そして、お城に近い方から、内通り、中通り、外通りと、王城を周回するような、大きな通りがあり、コマース商会の王都の店は、南通りと内通りの角にあった。
馬車が、お店の前で止まると、コマース商会の使用人が、出迎えてくれた。
僕達は、コマースさんに、連れられてお店に入り、奥にある高級そうな応接間に、通された。

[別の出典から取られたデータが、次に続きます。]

/-- The result writes of a compensation command (R29, R103). -/
theorem compensated (h : s.Inv) (hcal : s.calValid = true) (tf res : Word) (resf : DWord) (tfValid ovf : Bool)
    {zdiv sat : Bool} (hguard : ¬ (zdiv = true ∧ sat = true)) :
    (setFlags ovf zdiv sat { s with tf := tf, tfValid := tfValid, res := res, resf := resf }).Inv :=
  { h with tfNeedsCal := fun _ => hcal, sticky := fun hovf => by simp [show ovf = true from hovf], guardOrClamp := hguard }

/-- A host write of a BLK_BUF byte (R32). -/
theorem writeBuf (h : s.Inv) {i : Nat} (hi : i < s.params.blkMax) (v : Byte) :
    { s with blkBuf := Memory.write s.blkBuf i v }.Inv :=
  { h with
    bufForm := Memory.wf_write h.bufForm i v
    bufRange := fun c hc => by
      obtain hc | ⟨rfl, -⟩ := Memory.mem_write hc
      · exact h.bufRange c hc
      · exact hi }

/-- The block's other inputs and outputs are under no rule of the invariant. -/
theorem ports (h : s.Inv) (host : List HostAction) (hostReads : List (Nat × Word)) (cmdLast blkLen res : Word) :
    { s with host := host, hostReads := hostReads, cmdLast := cmdLast, blkLen := blkLen, res := res }.Inv :=
  { h with }

end State.Inv

/-- Every command keeps the invariant. -/
theorem CommandEffect.keeps_inv {i : Instr} {s t : State} (h : CommandEffect s i t) (hs : s.Inv) : t.Inv := by
  cases h with
  | reported he => exact hs.reported (reported_plain (List.mem_append_left [8] he))
  | busOpenFailed c =>
    exact (hs.after_balanced rfl rfl).reported (reported_transport (by decide) c)
  | selectFailed c =>
    exact (hs.after_balanced rfl rfl).reported (reported_transport (by decide) c)
  | opened hclosed => exact (hs.opened hclosed _ _).reported (reported_plain (by decide))
  | closed hopen => exact (hs.closed hopen).reported (reported_plain (by decide))
  | moved _ _ hevs hrep => exact { hs.after_transfers hevs with errWritten := hrep.1, errCarries := hrep.2 }
  | loaded r _ hevs => exact ((hs.after_transfers hevs).newStore r true).reported (reported_plain (by decide))
  | loadFailed r reg c _ hevs =>
    exact (((hs.after_transfers hevs).newStore r false).ports _ _ _ _ (zext32 reg)).reported
      (reported_transport (by decide) c)
  | compensated _ hcal hguard _ => exact (hs.compensated hcal _ _ _ _ _ hguard).reported (reported_plain (by decide))

/-- Settles O50: a command ends in one of the ways of `CommandEffect`, each made of updates that keep the invariant; of the other
steps only a write to BLK_BUF touches what the invariant speaks of. -/
theorem everyStepKeepsTheInvariant : Obligations.EveryStepKeepsTheInvariant := by
  intro s t hs h
  rcases step_next h with ⟨w, i, rest, -, -, he⟩ | ⟨w, e, rest, -, -, rfl⟩ | ⟨v, rest, -, rfl⟩ | ⟨i, v, rest, -, hi, rfl⟩
    | ⟨offset, v, rest, -, rfl⟩ | ⟨offset, v, rest, -, rfl⟩
  · exact (exec_effect he).keeps_inv (hs.ports rest _ w _ _)
  · exact (hs.ports rest _ w _ _).reported (e := .illegalCommand) (reported_plain (by decide))
  · exact hs.ports rest _ _ v _
  · exact (hs.ports rest _ _ _ _).writeBuf hi _
  · exact hs.ports rest _ _ _ _
  · exact hs.ports rest _ _ _ _

/-- Settles O49: each clause is about literal values. -/
theorem resetMeetsTheInvariant : Obligations.ResetMeetsTheInvariant where
  params := by decide
  handle := by decide
  oneHandle := rfl
  sized := rfl
  tfNeedsCal := nofun
  sticky := nofun
  guardOrClamp := nofun
  errWritten := by decide
  errCarries := by decide
  h4 := by decide
  h5 := by decide
  bufForm := by decide
  bufRange := nofun
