-- ==== Sys2Proof/Machine/Operands.lean ====
section
/-! DEFINITION. The data words (R60 to R63): how an operand word is read and how a result word is made; and
where a scalar command takes its operand word from (R64). -/

namespace Sys2Proof.Machine

/-- The value of an error code, as STATUS.ERR and the ST nibble hold it (R130). -/
def Err.code : Err → BitVec 4
  | .ok => 0 | .invalidField => 1 | .parityViolation => 2 | .outOfRange => 3 | .decodeError => 4
  | .illegalCommand => 5 | .misaligned => 6 | .overlap => 7 | .busError => 8 | .aborted => 9
  | .addrRange => 10

/-- What the element function gives for one operand word: its output words and its status (R79). -/
structure ElemResult where
  outs : List Word
  st   : Err
deriving DecidableEq, Repr

/-- The cell a coordinate word names: X = [15:0], Y = [31:16], Z = [47:32]; the bits above are ignored (R60). -/
def cwCell (w : Word) : Coords :=
  { x := w.extractLsb' 0 16, y := w.extractLsb' 16 16, z := w.extractLsb' 32 16 }

/-- The key a key word holds, bits [47:0]; the bits above are ignored (R61). -/
def kwKey (w : Word) : Key := w.extractLsb' 0 48

/-- The element status nibble of a word, bits [59:56] (R62). -/
def wordStatus (w : Word) : BitVec 4 := w.extractLsb' 56 4

/-- A result word with value `k` in [47:0] and status in [59:56]; all other bits are zero (R62, mkKW). -/
def mkKW (k : Key) (st : Err) : Word := k.setWidth 64 ||| (st.code.setWidth 64 <<< 56)

/-- A coordinate word (R62, mkCW). -/
def mkCW (p : Coords) (st : Err) : Word := mkKW (p.z ++ p.y ++ p.x) st

/-- A parity word (R63, mkPW). -/
def mkPW (valid : Bool) (st : Err) : Word := mkKW ((BitVec.ofBool valid).setWidth 48) st

/-- Whether a function's operand is a coordinate word; otherwise it is a key word (R64, R65). -/
def takesCoords : Func → Bool
  | .menc | .henc | .pchk | .nbrc => true
  | .mdec | .hdec | .m2h | .h2m | .nbrm | .nbrh => false

/-- The operand word of a scalar command (R64). -/
def scalarOperand (fn : Func) (s : State) : Word := if takesCoords fn then s.coordIn else s.keyIn

end Sys2Proof.Machine
end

「宿泊する宿屋に、使いをやってますから、こちらで、お待ちください。」
「コマースさん。宿屋なら自分達で、探しますよ。」
「いえいえ。これから、皆さんと仕事の話もありますから、面倒をみさせてください。」
なんだかコマースさんに、申し訳ないような。
役に立てるように、頑張るか。
「ところで、ライトさん。先日のカイーデ村でのシロップの話の際に、まだ何かあると、言われておりましたが。」
「はい。僕が、知っているあのシロップを、使った料理を、出来ないか、考えてます。材料を探して、上手く出来れば、シロップの宣伝にもなるかと、思ってますけど。」
「なるほど。その新しい料理ですが、どんなものが、必要なのですか?。」
「まず、パンに、使うような粉、卵、牛乳、パン生地を、発酵させるような材料ですね。」
「では、実際に、作っているパン屋を、覗いてみたら、如何でしょう。馴染みのパン屋が、ありますので、そちらを、ご紹介致しましょう。そこの店は、うちから材料を、調達している店なので、必要でしたら、材料も、直ぐに、手に入れられるでしょう。」
「ありがとうございます。王都は、一番栄えていると思いますので、欲しい材料も、揃うかと思ってます。では、まずは、実際のパン屋で、確認させて頂きます。」
「ご主人様。宿屋の手配が、出来ました。」
「おお、そうか。皆さん。一旦、宿屋の方に、参りましょうか。」
僕達は、コマースさんに連れられて、宿屋に向かった。
向かったと言っても、通りを挟んだ斜向かいに、宿屋はあった。
宿屋の前で、ミーサが驚いている。
「えっ!。コマースさん、ここは。」
「はい、キングキャッスルです。」
キングキャッスルは、その名の通り、王都にある王の城の名を拝した宿屋であり、この国で、唯一、王様から名を拝する事を許された、由緒正しい宿屋である。
「こんな凄い所、泊まれないですよ。」
「いえいえ、皆さんに、ごゆるりとして頂けるのは、此処しかないと思いまして。」
いや~、緊張して寝れないんじゃないかと...。
「では、部屋の方へ、参りましょう。」
コマースさんは、宿の中へ、ズンズン進んで行く。
いやいや、コマースさ~~ん!!。
みんなで、顔を見合わせて、恐る恐る、宿屋の中に、入って行く。
アイラさんや、アイさんなんて、手を取り合って、拝んじゃってるよ。
中は、宿屋というよりも、お屋敷だった。
「コマース様。本日は、ご利用頂きありがとうございます。」
「デライトさん。よろしくお願いしますね。」
コマースさんは、なんか、慣れた様子だった。
後で聞いた話だと、大口の取引先や、まだ、王都に屋敷を持っていない貴族など、これから取引で、重要だと思う相手が、王都に来た時は、此処を利用するらしい。
そんな所に、僕達で、良いのだろうか。
コマースさんのご厚意だから、甘える時は、甘える事にする。
そのうち、コマースさんには、恩返ししなければ。
僕達は、三人で、一部屋にしてもらった。
部屋に入ると、中は、更に、個部屋で区切られており、寝室は、別々に使えるような部屋だった。
アイラさんとアイさんは、二人で、一部屋だった。
こちらも、それなりに広い部屋で、自分達が、住んでいる家よりも、広いと驚いていた。
荷物を置いた僕達は、一旦、僕達の部屋に集まって、予定を聞いてみた。
今日の夕飯は、キングキャッスルで、出来るらしい。
アイラさんの治療も、コマースさんが、手配してくれて、明日の午後には出来るとか。
アイさんのお父さんは、治療に間に合うように、明日の午前中に、探しに行く事になった。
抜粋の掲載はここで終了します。